BEGIN Record excerpts
-- ==== Sys2Proof/Laws/KeptSecurity.lean ====
section
/-! SUPPORT. That security keep both byte memories in canonical form and change the OTP only as it may be burnt: one lemma for each
operation that answers a device. -/

namespace Sys2Proof.Machine

open Sys2Proof

set_option linter.unreachableTactic false
set_option linter.unusedTactic false
set_option linter.unusedSimpArgs false

@[simp] theorem Dev.completeBg_kept (o : Keep) (a0 : Dev) (h0 : Kept o a0) : Kept o (@Dev.completeBg a0) := by
  unfold Dev.completeBg
  repeat' first | assumption | intro _ | split | with_reducible apply kept_forAll | with_reducible apply kept_foldl | with_reducible apply kept_when | with_reducible apply kept_foldl_fst | with_reducible apply kept_ite | with_reducible apply kept_ite_fst | with_reducible apply forAll_kept | with_reducible apply Dev.reply_kept | (simp only [kept_mk, keptMem_dev])

@[simp] theorem Dev.spdm_kept (o : Keep) (a0 : Dev) (a1) (a2) (h0 : Kept o a0) (h2 : ∀ y0, Kept o y0 → Kept o (a2 y0)) : Kept o (@Dev.spdm a0 a1 a2) := by
  unfold Dev.spdm
  (repeat' split) <;> simp +contextual [*]

@[simp] theorem Dev.setSec_kept (o : Keep) (a0 : Dev) (a1) (h0 : Kept o a0) : Kept o (@Dev.setSec a0 a1) := by
  simp +contextual [Dev.setSec, *]

@[simp] theorem Dev.negotiateAlgorithms_kept (o : Keep) (a0 : Dev) (a1) (a2) (h0 : Kept o a0) : Kept o (@Dev.negotiateAlgorithms a0 a1 a2) := by
  unfold Dev.negotiateAlgorithms
  repeat' first | assumption | intro _ | split | with_reducible apply kept_forAll | with_reducible apply kept_foldl | with_reducible apply kept_when | with_reducible apply kept_foldl_fst | with_reducible apply kept_ite | with_reducible apply kept_ite_fst | with_reducible apply Dev.spdm_kept | with_reducible apply Dev.emit_kept | with_reducible apply Dev.setSec_kept | (simp only [kept_mk, keptMem_dev])

@[simp] theorem Dev.secured_kept (o : Keep) (a0 : Dev) (a1) (a2) (h0 : Kept o a0) (h2 : ∀ y0, Kept o y0 → Kept o (a2 y0)) : Kept o (@Dev.secured a0 a1 a2) := by
  unfold Dev.secured
  try dsimp only
  repeat' first | assumption | intro _ | with_reducible apply kept_ite | with_reducible apply kept_forAll | with_reducible apply kept_foldl | with_reducible apply kept_when | with_reducible apply kept_foldl_fst | with_reducible apply kept_ite_fst | with_reducible apply kept_ite_snd | with_reducible apply Dev.spdm_kept | with_reducible apply Dev.wake_kept | with_reducible apply Dev.emit_kept | (simp only [kept_mk, keptMem_dev]; done) | split | (simp only [kept_mk, keptMem_dev]) | (simp_all; done)

@[simp] theorem Dev.keyUpdate_kept (o : Keep) (a0 : Dev) (a1) (h0 : Kept o a0) : Kept o (@Dev.keyUpdate a0 a1) := by
  simp +contextual [Dev.keyUpdate, *]

@[simp] theorem Dev.handshake_kept (o : Keep) (a0 : Dev) (a1) (a2) (h0 : Kept o a0) (h2 : ∀ y0, Kept o y0 → Kept o (a2 y0)) : Kept o (@Dev.handshake a0 a1 a2) := by
  unfold Dev.handshake
  try dsimp only
  repeat' first | assumption | intro _ | with_reducible apply kept_ite | with_reducible apply kept_forAll | with_reducible apply kept_foldl | with_reducible apply kept_when | with_reducible apply kept_foldl_fst | with_reducible apply kept_ite_fst | with_reducible apply kept_ite_snd | with_reducible apply Dev.spdm_kept | with_reducible apply Dev.emit_kept | (simp only [kept_mk, keptMem_dev]; done) | split | (simp only [kept_mk, keptMem_dev]) | (simp_all; done)

@[simp] theorem Dev.setSession_kept (o : Keep) (a0 : Dev) (a1) (a2) (h0 : Kept o a0) : Kept o (@Dev.setSession a0 a1 a2) := by
  simp +contextual [Dev.setSession, *]

@[simp] theorem Dev.dropSession_kept (o : Keep) (a0 : Dev) (a1) (h0 : Kept o a0) : Kept o (@Dev.dropSession a0 a1) := by
  simp +contextual [Dev.dropSession, *]

@[simp] theorem Dev.finish_kept (o : Keep) (a0 : Dev) (a1) (a2) (h0 : Kept o a0) : Kept o (@Dev.finish a0 a1 a2) := by
  unfold Dev.finish
  repeat' first | assumption | intro _ | with_reducible apply kept_ite | with_reducible apply kept_forAll | with_reducible apply kept_foldl | with_reducible apply kept_when | with_reducible apply kept_foldl_fst | with_reducible apply kept_ite_fst | with_reducible apply kept_ite_snd | with_reducible apply Dev.handshake_kept | with_reducible apply Dev.emit_kept | with_reducible apply Dev.setSession_kept | with_reducible apply Dev.dropSession_kept | (simp only [kept_mk, keptMem_dev]; done) | split | (simp only [kept_mk, keptMem_dev])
END Record excerpts
#### Task statement
Filter the entries by the string "finish" and copy each matching line.

#### Output for this exercise
@[simp] theorem Dev.finish_kept (o : Keep) (a0 : Dev) (a1) (a2) (h0 : Kept o a0) : Kept o (@Dev.finish a0 a1 a2) := by
  unfold Dev.finish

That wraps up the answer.